> AIM OF THE EXERCISE
Give again, unaltered, the lines of the listing below that run from the line having "m => .vsumN32" through the line having "m => .vsplatI32".

• • • • • • •

/-- ERET: V := PV, IE := PIE, PIE := 0, PV := 0 and resume (18 R328). -/
def returnSupervisor (t : Slot) : Slot :=
  resumeAt
    { t with sstatus := bitSet (bitSet (bitSet (bitSet t.sstatus 0 (t.sstatus.getLsbD 1)) 3 (t.sstatus.getLsbD 2)) 2 false) 1 false }
    t.sepc

/-! ### Tokens (07 R156; 12 R271) -/

/-- The first read of a token raises the cause of its status. -/
def noteStatus (s : State) (pos k tok : Nat) (cause : Option (Nat × Word)) : State :=
  match cause with
  | none => s
  | some (c, tv) =>
    let t := slotAt s pos k
    setSlot s pos k { t with tokErr := t.tokErr ++ [{ reg := BitVec.ofNat 5 tok, cause := c, tval := tv }] }

/-- Write a token register with a status; a negative one raises `cause` at the first read. -/
def writeToken (s : State) (pos k tok : Nat) (v : Int) (cause : Option (Nat × Word)) : State :=
  noteStatus (wrS s pos k tok (ofInt 64 v) false) pos k tok cause

end Sys2Proof.Machine
end

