/-- The instruction that a pass issues for a captured one (08 R178; 09 R213). -/
def stepInstr (pass stride marks : Nat) : Instr → Instr
  | .vaddI32 g d a b m => .vaddI32 g (stepField pass stride marks 3 32 d) (stepField pass stride marks 2 32 a) (stepField pass stride marks 1 32 b) m
  | .vsubI32 g d a b m => .vsubI32 g (stepField pass stride marks 3 32 d) (stepField pass stride marks 2 32 a) (stepField pass stride marks 1 32 b) m
  | .vandI32 g d a b m => .vandI32 g (stepField pass stride marks 3 32 d) (stepField pass stride marks 2 32 a) (stepField pass stride marks 1 32 b) m
  | .vorI32 g d a b m => .vorI32 g (stepField pass stride marks 3 32 d) (stepField pass stride marks 2 32 a) (stepField pass stride marks 1 32 b) m
  | .vxorI32 g d a b m => .vxorI32 g (stepField pass stride marks 3 32 d) (stepField pass stride marks 2 32 a) (stepField pass stride marks 1 32 b) m
  | .vandnI32 g d a b m => .vandnI32 g (stepField pass stride marks 3 32 d) (stepField pass stride marks 2 32 a) (stepField pass stride marks 1 32 b) m
  | .vsllI32 g d a b m => .vsllI32 g (stepField pass stride marks 3 32 d) (stepField pass stride marks 2 32 a) (stepField pass stride marks 1 32 b) m
  | .vsrlN32 g d a b m => .vsrlN32 g (stepField pass stride marks 3 32 d) (stepField pass stride marks 2 32 a) (stepField pass stride marks 1 32 b) m
  | .vsraI32 g d a b m => .vsraI32 g (stepField pass stride marks 3 32 d) (stepField pass stride marks 2 32 a) (stepField pass stride marks 1 32 b) m
  | .vminI32 g d a b m => .vminI32 g (stepField pass stride marks 3 32 d) (stepField pass stride marks 2 32 a) (stepField pass stride marks 1 32 b) m
  | .vmaxI32 g d a b m => .vmaxI32 g (stepField pass stride marks 3 32 d) (stepField pass stride marks 2 32 a) (stepField pass stride marks 1 32 b) m
  | .vminN32 g d a b m => .vminN32 g (stepField pass stride marks 3 32 d) (stepField pass stride marks 2 32 a) (stepField pass stride marks 1 32 b) m
  | .vmaxN32 g d a b m => .vmaxN32 g (stepField pass stride marks 3 32 d) (stepField pass stride marks 2 32 a) (stepField pass stride marks 1 32 b) m
  | .vmulI32 g d a b m => .vmulI32 g (stepField pass stride marks 3 32 d) (stepField pass stride marks 2 32 a) (stepField pass stride marks 1 32 b) m
  | .vmulhI32 g d a b m => .vmulhI32 g (stepField pass stride marks 3 32 d) (stepField pass stride marks 2 32 a) (stepField pass stride marks 1 32 b) m
  | .vmulhN32 g d a b m => .vmulhN32 g (stepField pass stride marks 3 32 d) (stepField pass stride marks 2 32 a) (stepField pass stride marks 1 32 b) m
  | .vaddsI32 g d a b m => .vaddsI32 g (stepField pass stride marks 3 32 d) (stepField pass stride marks 2 32 a) (stepField pass stride marks 1 32 b) m
  | .vaddsN32 g d a b m => .vaddsN32 g (stepField pass stride marks 3 32 d) (stepField pass stride marks 2 32 a) (stepField pass stride marks 1 32 b) m
  | .vsubsI32 g d a b m => .vsubsI32 g (stepField pass stride marks 3 32 d) (stepField pass stride marks 2 32 a) (stepField pass stride marks 1 32 b) m
  | .vsubsN32 g d a b m => .vsubsN32 g (stepField pass stride marks 3 32 d) (stepField pass stride marks 2 32 a) (stepField pass stride marks 1 32 b) m
  | .vabsI32 g d a m => .vabsI32 g (stepField pass stride marks 3 32 d) (stepField pass stride marks 2 32 a) m
  | .vclzN32 g d a m => .vclzN32 g (stepField pass stride marks 3 32 d) (stepField pass stride marks 2 32 a) m
  | .vpopcN32 g d a m => .vpopcN32 g (stepField pass stride marks 3 32 d) (stepField pass stride marks 2 32 a) m
  | .vaddF g d a b m t => .vaddF g (stepField pass stride marks 3 32 d) (stepField pass stride marks 2 32 a) (stepField pass stride marks 1 32 b) m t
  | .vsubF g d a b m t => .vsubF g (stepField pass stride marks 3 32 d) (stepField pass stride marks 2 32 a) (stepField pass stride marks 1 32 b) m t
  | .vmulF g d a b m t => .vmulF g (stepField pass stride marks 3 32 d) (stepField pass stride marks 2 32 a) (stepField pass stride marks 1 32 b) m t
  | .vminF g d a b m t => .vminF g (stepField pass stride marks 3 32 d) (stepField pass stride marks 2 32 a) (stepField pass stride marks 1 32 b) m t
  | .vmaxF g d a b m t => .vmaxF g (stepField pass stride marks 3 32 d) (stepField pass stride marks 2 32 a) (stepField pass stride marks 1 32 b) m t
  | .vdiv g d a b m t => .vdiv g (stepField pass stride marks 3 32 d) (stepField pass stride marks 2 32 a) (stepField pass stride marks 1 32 b) m t
  | .vsqrt g d a m t => .vsqrt g (stepField pass stride marks 3 32 d) (stepField pass stride marks 2 32 a) m t
  | .vfma g d a b c t => .vfma g (stepField pass stride marks 3 32 d) (stepField pass stride marks 2 32 a) (stepField pass stride marks 1 32 b) (stepField pass stride marks 0 32 c) t
  | .vfnma g d a b c t => .vfnma g (stepField pass stride marks 3 32 d) (stepField pass stride marks 2 32 a) (stepField pass stride marks 1 32 b) (stepField pass stride marks 0 32 c) t
  | .vdot2 g d a b c => .vdot2 g (stepField pass stride marks 3 32 d) (stepField pass stride marks 2 32 a) (stepField pass stride marks 1 32 b) (stepField pass stride marks 0 32 c)
  | .vdot2n g d a b c => .vdot2n g (stepField pass stride marks 3 32 d) (stepField pass stride marks 2 32 a) (stepField pass stride marks 1 32 b) (stepField pass stride marks 0 32 c)
  | .vcmp g d a b m t r => .vcmp g (stepField pass stride marks 3 8 d) (stepField pass stride marks 2 32 a) (stepField pass stride marks 1 32 b) m t r
  | .vcvtI32F32 g d a m => .vcvtI32F32 g (stepField pass stride marks 3 32 d) (stepField pass stride marks 2 32 a) m
  | .vcvtN32F32 g d a m => .vcvtN32F32 g (stepField pass stride marks 3 32 d) (stepField pass stride marks 2 32 a) m
  | .vcvtF32I32 g d a m => .vcvtF32I32 g (stepField pass stride marks 3 32 d) (stepField pass stride marks 2 32 a) m
  | .vcvtF32N32 g d a m => .vcvtF32N32 g (stepField pass stride marks 3 32 d) (stepField pass stride marks 2 32 a) m
  | .vcvtF16F32 g d a m h => .vcvtF16F32 g (stepField pass stride marks 3 32 d) (stepField pass stride marks 2 32 a) m h
  | .vcvtBf16F32 g d a m h => .vcvtBf16F32 g (stepField pass stride marks 3 32 d) (stepField pass stride marks 2 32 a) m h
  | .vcvtF32F16 g d a m h => .vcvtF32F16 g (stepField pass stride marks 3 32 d) (stepField pass stride marks 2 32 a) m h
  | .vcvtF32Bf16 g d a m h => .vcvtF32Bf16 g (stepField pass stride marks 3 32 d) (stepField pass stride marks 2 32 a) m h
  | .vrint g d a m => .vrint g (stepField pass stride marks 3 32 d) (stepField pass stride marks 2 32 a) m
  | .vupk4 g d a h => .vupk4 g (stepField pass stride marks 3 32 d) (stepField pass stride marks 2 32 a) h
  | .vpk4 g d a h => .vpk4 g (stepField pass stride marks 3 32 d) (stepField pass stride marks 2 32 a) h
  | .vupk6 g d a => .vupk6 g (stepField pass stride marks 3 32 d) (stepField pass stride marks 2 32 a)
  | .vpk6 g d a => .vpk6 g (stepField pass stride marks 3 32 d) (stepField pass stride marks 2 32 a)
  | .vdec g d a t m p => .vdec g (stepField pass stride marks 3 32 d) (stepField pass stride marks 2 32 a) t m p
  | .vdecs g d a t s m p => .vdecs g (stepField pass stride marks 3 32 d) (stepField pass stride marks 2 32 a) t s m p
  | .venc g d a t m p => .venc g (stepField pass stride marks 3 32 d) (stepField pass stride marks 2 32 a) t m p
  | .vtbl g t a c => .vtbl g (stepField pass stride marks 3 4 t) (stepField pass stride marks 2 32 a) c
  | .vbexp g d a j m q c => .vbexp g (stepField pass stride marks 3 8 d) (stepField pass stride marks 2 32 a) j m q c
  | .valign g d a j s p => .valign g (stepField pass stride marks 3 32 d) (stepField pass stride marks 2 32 a) j s p
  | .vscale g d a b m h => .vscale g (stepField pass stride marks 3 32 d) (stepField pass stride marks 2 32 a) (stepField pass stride marks 1 32 b) m h
  | .vsumF g d a m t => .vsumF g (stepField pass stride marks 3 32 d) (stepField pass stride marks 2 32 a) m t
  | .vrminF g d a m t => .vrminF g (stepField pass stride marks 3 32 d) (stepField pass stride marks 2 32 a) m t
  | .vrmaxF g d a m t => .vrmaxF g (stepField pass stride marks 3 32 d) (stepField pass stride marks 2 32 a) m t
  | .vsumI32 g d a m => .vsumI32 g (stepField pass stride marks 3 32 d) (stepField pass stride marks 2 32 a) m
  | .vsumN32 g d a m => .vsumN32 g (stepField pass stride marks 3 32 d) (stepField pass stride marks 2 32 a) m
  | .vrminI32 g d a m => .vrminI32 g (stepField pass stride marks 3 32 d) (stepField pass stride marks 2 32 a) m
  | .vrmaxI32 g d a m => .vrmaxI32 g (stepField pass stride marks 3 32 d) (stepField pass stride marks 2 32 a) m
  | .vrminN32 g d a m => .vrminN32 g (stepField pass stride marks 3 32 d) (stepField pass stride marks 2 32 a) m
  | .vrmaxN32 g d a m => .vrmaxN32 g (stepField pass stride marks 3 32 d) (stepField pass stride marks 2 32 a) m
  | .vperm g d a b m => .vperm g (stepField pass stride marks 3 32 d) (stepField pass stride marks 2 32 a) (stepField pass stride marks 1 32 b) m
  | .vrot g d a k m => .vrot g (stepField pass stride marks 3 32 d) (stepField pass stride marks 2 32 a) k m
  | .vslu g d a k m => .vslu g (stepField pass stride marks 3 32 d) (stepField pass stride marks 2 32 a) k m
  | .vsld g d a k m => .vsld g (stepField pass stride marks 3 32 d) (stepField pass stride marks 2 32 a) k m
  | .vrev g d a m => .vrev g (stepField pass stride marks 3 32 d) (stepField pass stride marks 2 32 a) m
  | .vhswap g d a m => .vhswap g (stepField pass stride marks 3 32 d) (stepField pass stride marks 2 32 a) m
  | .vpkl g d a b m => .vpkl g (stepField pass stride marks 3 32 d) (stepField pass stride marks 2 32 a) (stepField pass stride marks 1 32 b) m
  | .vpkh g d a b m => .vpkh g (stepField pass stride marks 3 32 d) (stepField pass stride marks 2 32 a) (stepField pass stride marks 1 32 b) m
  | .vmov g d a m => .vmov g (stepField pass stride marks 3 32 d) (stepField pass stride marks 2 32 a) m
  | .vsplatI32 g d a m => .vsplatI32 g (stepField pass stride marks 3 32 d) (stepField pass stride marks 2 32 a) m
  | .vsplatI64 g d a m => .vsplatI64 g (stepField pass stride marks 3 32 d) (stepField pass stride marks 2 32 a) m
  | .vins g d a k => .vins g (stepField pass stride marks 3 32 d) (stepField pass stride marks 2 32 a) k
  | .vextN32 g d a k => .vextN32 g (stepField pass stride marks 3 32 d) (stepField pass stride marks 2 32 a) k
  | .vextI32 g d a k => .vextI32 g (stepField pass stride marks 3 32 d) (stepField pass stride marks 2 32 a) k
  | .vsel g d a b m => .vsel g (stepField pass stride marks 3 32 d) (stepField pass stride marks 2 32 a) (stepField pass stride marks 1 32 b) m
  | .vabsF32 g d a m => .vabsF32 g (stepField pass stride marks 3 32 d) (stepField pass stride marks 2 32 a) m
  | .vnegF32 g d a m => .vnegF32 g (stepField pass stride marks 3 32 d) (stepField pass stride marks 2 32 a) m
  | .vabsF16 g d a m => .vabsF16 g (stepField pass stride marks 3 32 d) (stepField pass stride marks 2 32 a) m
  | .vnegF16 g d a m => .vnegF16 g (stepField pass stride marks 3 32 d) (stepField pass stride marks 2 32 a) m
  | .gset g d a => .gset g (stepField pass stride marks 3 8 d) (stepField pass stride marks 2 32 a)
  | .gget g d a => .gget g (stepField pass stride marks 3 32 d) (stepField pass stride marks 2 8 a)
  | .vabsBf16 g d a m => .vabsBf16 g (stepField pass stride marks 3 32 d) (stepField pass stride marks 2 32 a) m
  | .vnegBf16 g d a m => .vnegBf16 g (stepField pass stride marks 3 32 d) (stepField pass stride marks 2 32 a) m
  | .mand g d a b => .mand g (stepField pass stride marks 3 8 d) (stepField pass stride marks 2 8 a) (stepField pass stride marks 1 8 b)
  | .mor g d a b => .mor g (stepField pass stride marks 3 8 d) (stepField pass stride marks 2 8 a) (stepField pass stride marks 1 8 b)
  | .mxor g d a b => .mxor g (stepField pass stride marks 3 8 d) (stepField pass stride marks 2 8 a) (stepField pass stride marks 1 8 b)
  | .mandn g d a b => .mandn g (stepField pass stride marks 3 8 d) (stepField pass stride marks 2 8 a) (stepField pass stride marks 1 8 b)
  | .mnot g d a => .mnot g (stepField pass stride marks 3 8 d) (stepField pass stride marks 2 8 a)
  | .mset g d a => .mset g (stepField pass stride marks 3 8 d) (stepField pass stride marks 2 32 a)
  | .mget g d a => .mget g (stepField pass stride marks 3 32 d) (stepField pass stride marks 2 8 a)
  | .mpop g d a => .mpop g (stepField pass stride marks 3 32 d) (stepField pass stride marks 2 8 a)
  | .mfirst g d a => .mfirst g (stepField pass stride marks 3 32 d) (stepField pass stride marks 2 8 a)
  | .mlow g d a => .mlow g (stepField pass stride marks 3 8 d) (stepField pass stride marks 2 32 a)
  | .rmma g t a b c x y w u v => .rmma g (stepField pass stride marks 3 32 t) (if x = 1 then a else stepField pass stride marks 2 32 a) (stepField pass stride marks 1 32 b) c x y w u v
  | .rfwd g d a b w u i => .rfwd g (stepField pass stride marks 3 4 d) (stepField pass stride marks 2 32 a) (stepField pass stride marks 1 32 b) w u i
  | .rrev g d a b i => .rrev g (stepField pass stride marks 3 32 d) (stepField pass stride marks 2 4 a) (stepField pass stride marks 1 32 b) i
  | .rchk g d a => .rchk g (stepField pass stride marks 3 32 d) (stepField pass stride marks 2 4 a)
  | .rbnd g a b => .rbnd g (stepField pass stride marks 2 4 a) (stepField pass stride marks 1 32 b)
  | .rzero g a => .rzero g (stepField pass stride marks 2 4 a)
  | .rbget g d a => .rbget g (stepField pass stride marks 3 32 d) (stepField pass stride marks 2 4 a)
  | .radd g d a b => .radd g (stepField pass stride marks 3 4 d) (stepField pass stride marks 2 4 a) (stepField pass stride marks 1 4 b)
  | .rsub g d a b => .rsub g (stepField pass stride marks 3 4 d) (stepField pass stride marks 2 4 a) (stepField pass stride marks 1 4 b)
  | .rmov g d a => .rmov g (stepField pass stride marks 3 4 d) (stepField pass stride marks 2 4 a)
  | .rstg g a s => .rstg g (stepField pass stride marks 2 32 a) s
  | .rlda g t a c => .rlda g (stepField pass stride marks 3 32 t) (stepField pass stride marks 2 32 a) c
  | .radds g t a c => .radds g (stepField pass stride marks 3 32 t) (stepField pass stride marks 2 32 a) c
  | .rsta g t a c => .rsta g (stepField pass stride marks 3 32 t) (stepField pass stride marks 2 32 a) c
  | .obld g d a => .obld g (stepField pass stride marks 3 32 d) (stepField pass stride marks 2 32 a)
  | .obst g d a => .obst g (stepField pass stride marks 3 32 d) (stepField pass stride marks 2 32 a)
  | .obcp g t a b r c => .obcp g (stepField pass stride marks 3 32 t) (stepField pass stride marks 2 32 a) (stepField pass stride marks 1 32 b) r c
  | .vld g d a c e m o => .vld g (stepField pass stride marks 3 32 d) (stepField pass stride marks 2 32 a) c e m o
  | .vst g d a c e m o => .vst g (stepField pass stride marks 3 32 d) (stepField pass stride marks 2 32 a) c e m o
  | .copy g t a b c s => .copy g (stepField pass stride marks 3 32 t) (stepField pass stride marks 2 32 a) (stepField pass stride marks 1 32 b) c s
  | .gather g t a z c s => .gather g (stepField pass stride marks 3 32 t) (stepField pass stride marks 2 32 a) z c s
  | .scatter g t a z c s => .scatter g (stepField pass stride marks 3 32 t) (stepField pass stride marks 2 32 a) z c s
  | .nxch g t a b c s => .nxch g (stepField pass stride marks 3 32 t) (stepField pass stride marks 2 32 a) (stepField pass stride marks 1 32 b) c s
  | i => i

• • • • • • •

> RESULT BELOW
  | .vsumN32 g d a m => .vsumN32 g (stepField pass stride marks 3 32 d) (stepField pass stride marks 2 32 a) m
  | .vrminI32 g d a m => .vrminI32 g (stepField pass stride marks 3 32 d) (stepField pass stride marks 2 32 a) m
  | .vrmaxI32 g d a m => .vrmaxI32 g (stepField pass stride marks 3 32 d) (stepField pass stride marks 2 32 a) m
  | .vrminN32 g d a m => .vrminN32 g (stepField pass stride marks 3 32 d) (stepField pass stride marks 2 32 a) m
  | .vrmaxN32 g d a m => .vrmaxN32 g (stepField pass stride marks 3 32 d) (stepField pass stride marks 2 32 a) m
  | .vperm g d a b m => .vperm g (stepField pass stride marks 3 32 d) (stepField pass stride marks 2 32 a) (stepField pass stride marks 1 32 b) m
  | .vrot g d a k m => .vrot g (stepField pass stride marks 3 32 d) (stepField pass stride marks 2 32 a) k m
  | .vslu g d a k m => .vslu g (stepField pass stride marks 3 32 d) (stepField pass stride marks 2 32 a) k m
  | .vsld g d a k m => .vsld g (stepField pass stride marks 3 32 d) (stepField pass stride marks 2 32 a) k m
  | .vrev g d a m => .vrev g (stepField pass stride marks 3 32 d) (stepField pass stride marks 2 32 a) m
  | .vhswap g d a m => .vhswap g (stepField pass stride marks 3 32 d) (stepField pass stride marks 2 32 a) m
  | .vpkl g d a b m => .vpkl g (stepField pass stride marks 3 32 d) (stepField pass stride marks 2 32 a) (stepField pass stride marks 1 32 b) m
  | .vpkh g d a b m => .vpkh g (stepField pass stride marks 3 32 d) (stepField pass stride marks 2 32 a) (stepField pass stride marks 1 32 b) m
  | .vmov g d a m => .vmov g (stepField pass stride marks 3 32 d) (stepField pass stride marks 2 32 a) m
  | .vsplatI32 g d a m => .vsplatI32 g (stepField pass stride marks 3 32 d) (stepField pass stride marks 2 32 a) m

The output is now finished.